Data that counts

WCHRI’s data team ensures breast cancer trial meets stringent standards

Judith HughA study is only as good as its data. Clinical trials in particular must meet stringent requirements for data collection and management.
 
Breast cancer researcher Dr. Judith Hugh wanted to make sure that her clinical trial would yield reliable, high-quality results and comply with regulatory requirements. She got off to the right start by enlisting the data management team at the Women and Children’s Health Research Institute to set up a sound database system for her study.
 
“The team came up with a secure, easy-to-use system that is tailored to our needs and will provide us with meaningful data while meeting all of Health Canada’s compliance regulations,” says Hugh, who is a professor in the department of laboratory medicine and pathology at the University of Alberta and the first recipient of the Lilian McCullough Research Chair. Her study is among the nearly 550 research projects that have used WCHRI’s data management services over the past 10 years.
 
In her study, Hugh is challenging the standard treatment that is used for the most common form of breast cancer—estrogen receptor positive, or ER+, cancer.
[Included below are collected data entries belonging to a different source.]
-- ==== Sys2Proof/Machine/Ops.lean ====
section
/-! DEFINITION. The named operations over the unit's state: one home for each record, with the operations that read and write it,
and the small questions the rules ask of a single record. -/

namespace Sys2Proof.Machine

namespace State

/-! ## Clock -/

/-- The seconds count (R15): the millisecond count runs beside it and both start from 0 (R99, log 20). -/
def seconds (s : State) : Nat := s.millis / 1000

/-- The clock has come at least to a moment (log 3). -/
def atLeast (s : State) (m : Nat) : State := { s with millis := max s.millis m }

/-! ## Lanes -/

/-- The lane entry of a number (R18). -/
def lane (s : State) (n : Nat) : Lane := (s.lanes.get? n).getD Lane.blank

def setLane (s : State) (n : Nat) (v : Lane) : State := { s with lanes := s.lanes.put n v }

def modLane (s : State) (n : Nat) (g : Lane → Lane) : State := s.setLane n (g (s.lane n))

/-- The LANE item of a number; a lane is present when it has one (02 section 2.1). -/
def laneItem (s : State) (n : Nat) : Option LaneItem := s.layout.lanes.get? n

/-- The MOUTH item of a lane on a corridor (R2). -/
def mouth (s : State) (n : Nat) (c : Corridor) : Option MouthItem := (s.layout.mouths.get c).get? n

/-- Whether a lane number is a BAY lane. -/
def isBay (s : State) (n : Nat) : Bool :=
  match s.laneItem n with
  | some it => decide (it.kind = .bay)
  | none => false

/-! ## Benches -/

/-- The record of a registered bench (R25). -/
def bench? (s : State) (b : Nat) : Option Bench := s.benches.get? b

def setBench (s : State) (b : Nat) (v : Bench) : State := { s with benches := s.benches.put b v }

def modBench (s : State) (b : Nat) (g : Bench → Bench) : State :=
  match s.bench? b with
  | some v => s.setBench b (g v)
  | none => s

/-- Sets the place of a bench and its last-moved stamp (R26). -/
def moveBench (s : State) (b : Nat) (pl : Place) : State :=
  s.modBench b fun v => { v with place := pl, lastMoved := s.seconds }

/-- The claim of a bench: none for an unregistered one. -/
def claimOf (s : State) (b : Nat) : Option Nat := (s.bench? b).bind (·.claim)

/-- Whether a bench record straddles at a mouth of a lane. -/
def straddlesAt (n : Nat) (v : Bench) : Bool :=
  match v.place with
  | .straddling _ l _ => decide (l = n)
  | _ => false

/-- The numbers of the benches straddling at the mouths of a lane (R20, R30), by rising number (log 73). -/
def straddlers (s : State) (n : Nat) : List Nat :=
  (s.benches.entries.filter fun e => straddlesAt n e.2).map (·.1)

/-- The held count of a lane (R20). -/
def held (s : State) (n : Nat) : Nat := (s.lane n).benches.length + (s.straddlers n).length

/-- Held count plus incoming count equals the capacity (R20); taken as at least, which no rule lets be exceeded. -/
def laneFull (s : State) (n : Nat) : Bool :=
  match s.laneItem n with
  | some it => decide (it.capacity ≤ s.held n + (s.lane n).incoming)
  | none => false

/-! ## Orders -/

def order? (s : State) (id : Nat) : Option Order := s.book.find? fun o => decide (o.id = id)

def modOrder (s : State) (id : Nat) (g : Order → Order) : State :=
  { s with book := s.book.map fun o => if o.id = id then g o else o }

/-- The share of a link (R40). -/
def share (s : State) (l : LinkId) : Nat := (s.book.filter fun o => decide (o.link = l)).length

/-! ## Carriages -/

def car (s : State) (n : CarriageName) : Carriage := s.carriages.get n

def setCar (s : State) (n : CarriageName) (v : Carriage) : State := { s with carriages := s.carriages.set n v }

def modCar (s : State) (n : CarriageName) (g : Carriage → Carriage) : State := s.setCar n (g (s.car n))

/-- The CARRIAGE item of a name; the carriage record exists while it does (R60). -/
def item (s : State) (n : CarriageName) : Option CarriageItem := s.layout.carriages.get n

def hasRecord (s : State) (n : CarriageName) : Bool := (s.item n).isSome

/-- The carriages of a corridor that have records, by ordinal. -/
def carsOf (s : State) (c : Corridor) : List CarriageName := c.carriages.filter s.hasRecord

/-- A carriage is free while it is IDLE and has no task (R61). -/
def isFree (s : State) (n : CarriageName) : Bool :=
  s.hasRecord n && decide ((s.car n).state = .idle) && (s.car n).task.isNone

/-- The corridor hold (R86): some carriage of the corridor is UNPLACED, or FAULTED without a position. -/
def hold (s : State) (c : Corridor) : Bool :=
  (s.carsOf c).any fun n =>
    decide ((s.car n).state = .unplaced) || (decide ((s.car n).state = .faulted) && (s.car n).p.isNone)

/-! ## Segments -/

def seg (s : State) (c : Corridor) (k : Nat) : Segment := ((s.segments.get c).get? k).getD Segment.blank

def setSeg (s : State) (c : Corridor) (k : Nat) (v : Segment) : State :=
  { s with segments := s.segments.set c ((s.segments.get c).put k v) }

def modSeg (s : State) (c : Corridor) (k : Nat) (g : Segment → Segment) : State := s.setSeg c k (g (s.seg c k))

/-- A segment record is in use while its SEGMENT item is present (R77). -/
def segInUse (s : State) (c : Corridor) (k : Nat) : Bool := (s.layout.segments.get c).has k

/-- The numbers of the segments in use, rising. -/
def segsInUse (s : State) (c : Corridor) : List Nat := (s.layout.segments.get c).keys

/-! ## Gates, lines, stops, links -/

def gate (s : State) (c : Corridor) (k : Nat) : Gate := ((s.gates.get c).get? k).getD Gate.blank

def setGate (s : State) (c : Corridor) (k : Nat) (v : Gate) : State :=
  { s with gates := s.gates.set c ((s.gates.get c).put k v) }

def modGate (s : State) (c : Corridor) (k : Nat) (g : Gate → Gate) : State := s.setGate c k (g (s.gate c k))

/-- The input number of a gate; the record is in use while its GATE item is present (R99). -/
def gateInput (s : State) (c : Corridor) (k : Nat) : Option Nat := (s.layout.gates.get c).get? k

def line (s : State) (c : Corridor) : Line := s.lines.get c

def modLine (s : State) (c : Corridor) (g : Line → Line) : State := { s with lines := s.lines.set c (g (s.lines.get c)) }

def stop (s : State) (c : Corridor) : Stop := s.stops.get c

def modStop (s : State) (c : Corridor) (g : Stop → Stop) : State := { s with stops := s.stops.set c (g (s.stops.get c)) }

/-- The corridor's stop loop is open (R155). -/
def loopOpen (s : State) (c : Corridor) : Bool := decide ((s.stop c).loop = .opened)

def link (s : State) (l : LinkId) : Link := s.links.get l

def modLink (s : State) (l : LinkId) (g : Link → Link) : State := { s with links := s.links.set l (g (s.links.get l)) }

/-- The level at a gate input. -/
def inputLevel (s : State) (i : Nat) : Level := if s.inputs.contains i then .present else .clear

/-- The permission set of a link, read from its LINK item (R173); a link without one has none. -/
def permits (s : State) (l : LinkId) (p : Permission) : Bool :=
  ((s.layout.perms.get l).getD []).contains p

def timing (s : State) (c : Corridor) : Timing := s.layout.timing.get c

/-- An allocator run is owed for a corridor in the event under way (R69, log 15). -/
def owe (s : State) (c : Corridor) : State := { s with owed := s.owed.set c true }

/-- A run is owed for a corridor, and for the other where the lane is a BAY lane (R69). -/
def oweAt (s : State) (c : Corridor) (laneNo : Nat) : State :=
  if s.isBay laneNo then (s.owe c).owe c.other else s.owe c

end State

/-! ## Small tables of the rules -/

/-- A carriage's load as the transfer unit and inventory see it. -/
def Load.bench? : Load → Option Nat
  | .bench n => some n
  | _ => none

/-- Whether a carriage has a SHIFT task. -/
def Carriage.onShift (v : Carriage) : Bool :=
  match v.task with
  | some k => decide (k.kind = .shift)
  | none => false

/-- Fault kinds ranked by what CLEAR must restore (R64). -/
def FaultKind.rank : FaultKind → Nat
  | .driveFault | .transferInterrupted => 0
  | .linkLost => 1
  | .positionLost | .homingFailed => 2

/-- Class order: URGENT before NORMAL before BACKGROUND (R70). -/
def classRank : OrderClass → Nat
  | .urgent => 0
  | .normal => 1
  | .background => 2

/-- One step up (R45). -/
def raise : OrderClass → OrderClass
  | .background => .normal
  | .normal => .urgent
  | .urgent => .urgent

/-- Whether a segment record's running or standing layer names a carriage: the carriage holds it (R77). -/
def Segment.holds (g : Segment) (n : CarriageName) : Bool :=
  decide (g.running.map (·.1) = some n) || decide (g.standing = some n)

/-- Whether a layer names a carriage other than this one. -/
def Segment.namesOther (g : Segment) (n : CarriageName) : Bool :=
  (match g.running with | some (m, _) => decide (m ≠ n) | none => false)
    || (match g.standing with | some m => decide (m ≠ n) | none => false)

/-- Takes a carriage out of both layers. -/
def Segment.clearOf (g : Segment) (n : CarriageName) : Segment :=
  { g with
    running := if g.running.map (·.1) = some n then none else g.running
    standing := if g.standing = some n then none else g.standing }

/-- The level held by at least two of three samples (R100, R155). -/
def Samples.majority {α : Type} [DecidableEq α] (x : Samples α) : α :=
  if x.newest = x.middle then x.newest else if x.newest = x.oldest then x.newest else x.middle

/-- A new sample joins the last three. -/
def Samples.push {α : Type} (x : Samples α) (v : α) : Samples α := ⟨v, x.newest, x.middle⟩

/-- Whether the list index of a number in a list; the length when it is not there. -/
def indexIn (b : Nat) (l : List Nat) : Nat := l.findIdx fun x => decide (x = b)

end Sys2Proof.Machine
end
Estrogen has been blamed as the culprit in ER+ cancer. Hugh thinks that the opposite may be true and if she’s right, then the treatment received by about half of all breast cancer patients will change dramatically.
 
“The standard practice is to treat all women with ER+ breast cancer with anti-estrogenic drugs,” says Hugh. “There are two types of ER+ breast cancers, and it is commonly thought that estrogen feeds both ER+ cancers. That’s why women are told not to take hormones after menopause. But we think that estrogen actually kills one type of ER+ cancer, the most common type. If this is case, then about half of all breast cancers can be treated with estrogen.”
 
Hugh is testing her hypothesis in the first clinical pilot study in Canada of post-menopausal women who have the type of ER+ cancer that she thinks can be controlled by estrogen therapy. Her goal is to improve current treatment and care for thousands of Alberta women. About 2,500 new cases of breast cancer are diagnosed every year in the province, she notes. Her research may also result in better preventative care for post-menopausal women, who face an eight-fold increased risk of getting breast cancer.
 
Having a reliable, rigorous system to collect and analyze her clinical trial data will produce the hard evidence that Hugh needs to test her hypothesis.
 
Hugh’s research has been facilitated by WCHRI through generous support of the Lois Hole Hospital for Women.